The required answer is an exact copy of every entry underneath.

◇ ◇ ◇ ◇

/-- A HIT as a point of its channel (R222): `f` is its time in fine, `frame` its frame, `launch` the launch tick and `charge` the charge of its slot. -/
def Dc.pointLine (d : Dc) (n ch frame f tot launch charge : Nat) : Dc :=
  let i := 640 * n + ch
  let l := d.ctxLine i
  let nn := d.fld DC.CTX.CAL.N
  if nn = 0 ∨ !d.pointsOpen n ch frame ∨ cget l cNpts = nn then d
  else if (d.ctxUse i).2 then (d.ctxUse i).1.inc DC.MEM.CTX_SKIP.COUNT
  else
    let skip := cget l cCurveValid = 0 ∨ d.fld DC.CTX.CAL.TOT_TOL = 0 ∨ cget l cQu = 0
    let reject := d.setCtx i (cput l cReject (min 255 (cget l cReject + 1)))
    if ¬ skip ∧ !totOk tot (d.gateAt n frame) (cget l cNoff) (cget l cQu) charge (d.fld DC.CTX.CAL.TOT_TOL) then reject
    else
      let r := 16 * ((f : Int) - 1024 * (frame * frameTicks + launch : Nat)) - cint l cRef
      let sum := cint l cSum + r
      if sum < -(2 ^ 23) ∨ 2 ^ 23 ≤ sum then reject
      else
        ({ d with ctx := { d.ctx with points := FMap.put [] d.ctx.points i (FMap.get [] d.ctx.points i ++ [(frame, r)]) } } : Dc).setCtx i
          (cput (cput l cSum (unsigned 24 sum)) cNpts (cget l cNpts + 1))

/-- Whether a HIT is a reference point of its DF640 (R226): one of the anchor channel chosen, without COARSE_ONLY, while the accumulator takes points. -/
def Dc.refTakes (d : Dc) (n ch flags : Nat) : Bool :=
  d.fld DC.CTX.REF_PERIOD.TICKS != 0 && d.fld (DC.CTX.ANCH.EN n) != 0 && ch == 632 + d.fld (DC.CTX.ANCH.K n) && !flags.testBit 0 && d.fld DC.CTX.CAL.N != 0
    && FMap.get 0 d.ctx.chipPts n != d.fld DC.CTX.CAL.N

/-- A reference point is added to its DF640's accumulator (R226). -/
def Dc.refPoint (d : Dc) (n ch f flags : Nat) : Dc :=
  if !d.refTakes n ch flags then d
  else
    let p := d.fld DC.CTX.REF_PERIOD.TICKS
    let r := 16 * ((f % (p * 1024) : Nat) : Int) - signed 16 (d.fld (DC.CTX.ANCH.R n))
    { d with ctx := { d.ctx with chipSum := FMap.put 0 d.ctx.chipSum n (FMap.get 0 d.ctx.chipSum n + r), chipPts := FMap.put 0 d.ctx.chipPts n (FMap.get 0 d.ctx.chipPts n + 1) } }

/-- The frame number of which a block's header gives the low 24 bits (R142): the newest such frame at its arrival. -/
def headerFrame (arr v : Nat) : Nat :=
  let now := arr / 1024 / frameTicks
  now - (now + 2 ^ 24 - v % 2 ^ 24) % 2 ^ 24

/-- The frame of the boundary at which a mark in a block was queued: that of the FRAME mark last seen on the position, which stands
before it (R124), when the block closed in that frame or the next one; otherwise the frame in which the block closed. DEDUCED (log entry 44). -/
def Dc.markFrame (d : Dc) (n j closed : Nat) : Nat :=
  let m := FMap.get 0 d.ctx.marks (2 * n + j)
  if m = closed ∨ m + 1 = closed then m else closed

◇ ◇ ◇ ◇

Final answer:
/-- A HIT as a point of its channel (R222): `f` is its time in fine, `frame` its frame, `launch` the launch tick and `charge` the charge of its slot. -/
def Dc.pointLine (d : Dc) (n ch frame f tot launch charge : Nat) : Dc :=
  let i := 640 * n + ch
  let l := d.ctxLine i
  let nn := d.fld DC.CTX.CAL.N
  if nn = 0 ∨ !d.pointsOpen n ch frame ∨ cget l cNpts = nn then d
  else if (d.ctxUse i).2 then (d.ctxUse i).1.inc DC.MEM.CTX_SKIP.COUNT
  else
    let skip := cget l cCurveValid = 0 ∨ d.fld DC.CTX.CAL.TOT_TOL = 0 ∨ cget l cQu = 0
    let reject := d.setCtx i (cput l cReject (min 255 (cget l cReject + 1)))
    if ¬ skip ∧ !totOk tot (d.gateAt n frame) (cget l cNoff) (cget l cQu) charge (d.fld DC.CTX.CAL.TOT_TOL) then reject
    else
      let r := 16 * ((f : Int) - 1024 * (frame * frameTicks + launch : Nat)) - cint l cRef
      let sum := cint l cSum + r
      if sum < -(2 ^ 23) ∨ 2 ^ 23 ≤ sum then reject
      else
        ({ d with ctx := { d.ctx with points := FMap.put [] d.ctx.points i (FMap.get [] d.ctx.points i ++ [(frame, r)]) } } : Dc).setCtx i
          (cput (cput l cSum (unsigned 24 sum)) cNpts (cget l cNpts + 1))

/-- Whether a HIT is a reference point of its DF640 (R226): one of the anchor channel chosen, without COARSE_ONLY, while the accumulator takes points. -/
def Dc.refTakes (d : Dc) (n ch flags : Nat) : Bool :=
  d.fld DC.CTX.REF_PERIOD.TICKS != 0 && d.fld (DC.CTX.ANCH.EN n) != 0 && ch == 632 + d.fld (DC.CTX.ANCH.K n) && !flags.testBit 0 && d.fld DC.CTX.CAL.N != 0
    && FMap.get 0 d.ctx.chipPts n != d.fld DC.CTX.CAL.N

/-- A reference point is added to its DF640's accumulator (R226). -/
def Dc.refPoint (d : Dc) (n ch f flags : Nat) : Dc :=
  if !d.refTakes n ch flags then d
  else
    let p := d.fld DC.CTX.REF_PERIOD.TICKS
    let r := 16 * ((f % (p * 1024) : Nat) : Int) - signed 16 (d.fld (DC.CTX.ANCH.R n))
    { d with ctx := { d.ctx with chipSum := FMap.put 0 d.ctx.chipSum n (FMap.get 0 d.ctx.chipSum n + r), chipPts := FMap.put 0 d.ctx.chipPts n (FMap.get 0 d.ctx.chipPts n + 1) } }

/-- The frame number of which a block's header gives the low 24 bits (R142): the newest such frame at its arrival. -/
def headerFrame (arr v : Nat) : Nat :=
  let now := arr / 1024 / frameTicks
  now - (now + 2 ^ 24 - v % 2 ^ 24) % 2 ^ 24

/-- The frame of the boundary at which a mark in a block was queued: that of the FRAME mark last seen on the position, which stands
before it (R124), when the block closed in that frame or the next one; otherwise the frame in which the block closed. DEDUCED (log entry 44). -/
def Dc.markFrame (d : Dc) (n j closed : Nat) : Nat :=
  let m := FMap.get 0 d.ctx.marks (2 * n + j)
  if m = closed ∨ m + 1 = closed then m else closed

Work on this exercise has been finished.